/-- R47, R78, R85: a data access completes with a report of it. The verdict of an implemented watchpoint is that of
the match predicate on one of the values that may govern it, for some choice of R14: the stored value alone once
synchronised. That of an unimplemented one is false. No event comes from a watchpoint whose verdict is false; the
registers stay. (The spec's decisions D6, D11, D15 and the model's report: log entries 11, 12, 14, 15.) -/
def Obligations.DataAccessIsMatchedOnGoverningValues : Prop :=
  ∀ (s : State) (rest : List Event) (a : Access), s.schedule = .dataAccess a :: rest →
    ∃ u r, step s = .next u ∧ u.report = some r ∧ r.access = a ∧ u.wcr = s.wcr ∧ u.x = s.x ∧ s.draws < u.draws ∧
      (∀ n, n ∈ r.events → r.verdicts.get n ≠ .noMatch) ∧
      (∀ n, s.implemented n = false → r.verdicts.get n = .noMatch) ∧
      (∀ n, s.implemented n = true → ∃ g ∈ (s.wcrAt n).candidates, ∃ (free : Word) (choice : ReservedMaskAs),
        r.verdicts.get n =
          matchVerdict ⟨Config.stateMatch, Config.linkMatch, choice⟩ (contentsValue s.cfg free g) (s.wvr.get n) a) ∧
      (∀ n v, s.implemented n = true → s.wcrAt n = ⟨.held v, []⟩ → ∃ choice : ReservedMaskAs,
        r.verdicts.get n =
          matchVerdict ⟨Config.stateMatch, Config.linkMatch, choice⟩ (Stored s.cfg v) (s.wvr.get n) a)

/-- R33 to R35: the enclosing processor's own changes touch no register of this hardware. -/
def Obligations.EnclosingProcessorChangesOnlyItsOwn : Prop :=
  ∀ (s : State) (rest : List Event) (e : Event), s.schedule = e :: rest →
    (∀ i, e = .setInputs i → ∃ u, step s = .next u ∧ u.inp = i ∧ u.wcr = s.wcr ∧ u.x = s.x ∧ u.wvr = s.wvr) ∧
    (∀ n w, e = .setWvr n w → ∃ u, step s = .next u ∧ u.wvrAt n = w ∧ (∀ m, m ≠ n → u.wvrAt m = s.wvrAt m) ∧
      u.wcr = s.wcr ∧ u.x = s.x ∧ u.inp = s.inp) ∧
    (∀ t v, e = .setX t v → ∃ u, step s = .next u ∧ u.readX t = v ∧ (∀ r, r ≠ t → u.readX r = s.readX r) ∧
      u.wcr = s.wcr ∧ u.wvr = s.wvr ∧ u.inp = s.inp) ∧
    (∀ pc set, e = .setPc pc set → ∃ u, step s = .next u ∧ u.pc = pc ∧ u.iset = set ∧ u.wcr = s.wcr ∧ u.x = s.x ∧
      u.inp = s.inp)

/-! ### The machine -/

/-- A step with nothing scheduled, or with `execute` scheduled, runs the instruction that the word at the program
counter decodes to; a completed one is followed by the next in program order, four bytes on, and any other outcome
ends the step (R7, R35, D2). A word that is no access to this hardware, and the absence of one, are refused. Fetching
is the model's own (log entry 5). -/
def Obligations.StepRunsTheDecodedInstruction : Prop :=
  ∀ s s₀ : State,
    (s.schedule = [] ∧ s₀ = s) ∨ (∃ rest, s.schedule = .execute :: rest ∧ s₀ = { s with schedule := rest }) →
    (∀ w i, Memory.read s₀.text s₀.pc.toNat = some w → decode s₀.iset w = .instr i →
      (∀ u, exec i s₀ = .next u → step s = .next { u with pc := u.pc + 4#32 }) ∧
      (∀ f, exec i s₀ = .fault f → step s = .fault f) ∧ (∀ r, exec i s₀ = .refused r → step s = .refused r)) ∧
    (∀ w e, Memory.read s₀.text s₀.pc.toNat = some w → decode s₀.iset w = .reject e →
      step s = .refused (.otherInstruction e)) ∧
    (Memory.read s₀.text s₀.pc.toNat = none → step s = .refused .noProgramText)

/-- R30: what the spec gives for the state after a Cold reset: every register UNKNOWN. The invariant holds there. -/
def Obligations.ResetRegistersAreUnknown : Prop :=
  (∀ n, State.reset.wcrAt n = ⟨.unknown, []⟩) ∧ Inv State.reset

/-- Every step keeps the invariant. -/
def Obligations.StepKeepsTheInvariant : Prop :=
  ∀ s u : State, Inv s → step s = .next u → Inv u

/-- R4, D19: no step changes a static parameter or the program text. -/
def Obligations.ParametersAndTextNeverChange : Prop :=
  ∀ s u : State, step s = .next u → u.cfg = s.cfg ∧ u.text = s.text

/-- R10, R46, R48, R90: only an `MCR` of register n, a write of it by another path, or a Cold reset changes what
register n holds, and only where watchpoint n is implemented. -/
def Obligations.OnlyWritersChangeARegister : Prop :=
  ∀ (s u : State) (n : Fin 16), step s = .next u →
    (u.wcrAt n).contents = (s.wcrAt n).contents ∨ (Writes s n ∧ s.implemented n = true)

/-- R34, R61: only an `MRC` naming it, or the enclosing processor, changes a general register. That a Cold reset and a
Warm reset leave the general registers as they are is the model's choice, since R90 leaves the enclosing processor's
state to it (log entries 22, 27). -/
def Obligations.OnlyMrcOrTheProcessorWritesX : Prop :=
  ∀ (s u : State) (t : Fin 15), step s = .next u →
    u.readX t = s.readX t ∨ (∃ i, Current s = some i ∧ i.isRead = true ∧ i.rt.val = t.val) ∨
    (∃ v, s.schedule.head? = some (.setX t v))

/-- R92: the boot duty done. An `MCR` of a value with E = 0, then the synchronisation point, and whatever data access
follows, watchpoint n gives no match and no event. That the synchronisation point ends the window is the spec's
decision D11 (log entry 11); the report of no event for a false verdict its D15 (log entry 15). -/
def Obligations.BootDutyQuietsAWatchpoint : Prop :=
  ∀ (i : Instr) (s : State) (t : Fin 15), i.isRead = false → Admitted i s → Permitted s →
    s.implemented i.crm = true → i.rt.val = t.val → eOf (s.readX t) = 0#1 →
    ∃ u, exec i s = .next u ∧ ∀ a : Access, ∃ v r,
      Sys2Proof.core.run 2 (u.withSchedule [.synchronise i.crm, .dataAccess a]) = .next v ∧
      v.report = some r ∧ r.verdicts.get i.crm = .noMatch ∧ i.crm ∉ r.events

◆ ◆ ◆

= WORK ORDER =
Find the line with "(∀ f, exec i" in the material above. Reproduce it and each line after it up to and including the line with "(Memory.read s₀.text s₀.pc.toNat".

= TASK OUTPUT =
      (∀ f, exec i s₀ = .fault f → step s = .fault f) ∧ (∀ r, exec i s₀ = .refused r → step s = .refused r)) ∧
    (∀ w e, Memory.read s₀.text s₀.pc.toNat = some w → decode s₀.iset w = .reject e →
      step s = .refused (.otherInstruction e)) ∧
    (Memory.read s₀.text s₀.pc.toNat = none → step s = .refused .noProgramText)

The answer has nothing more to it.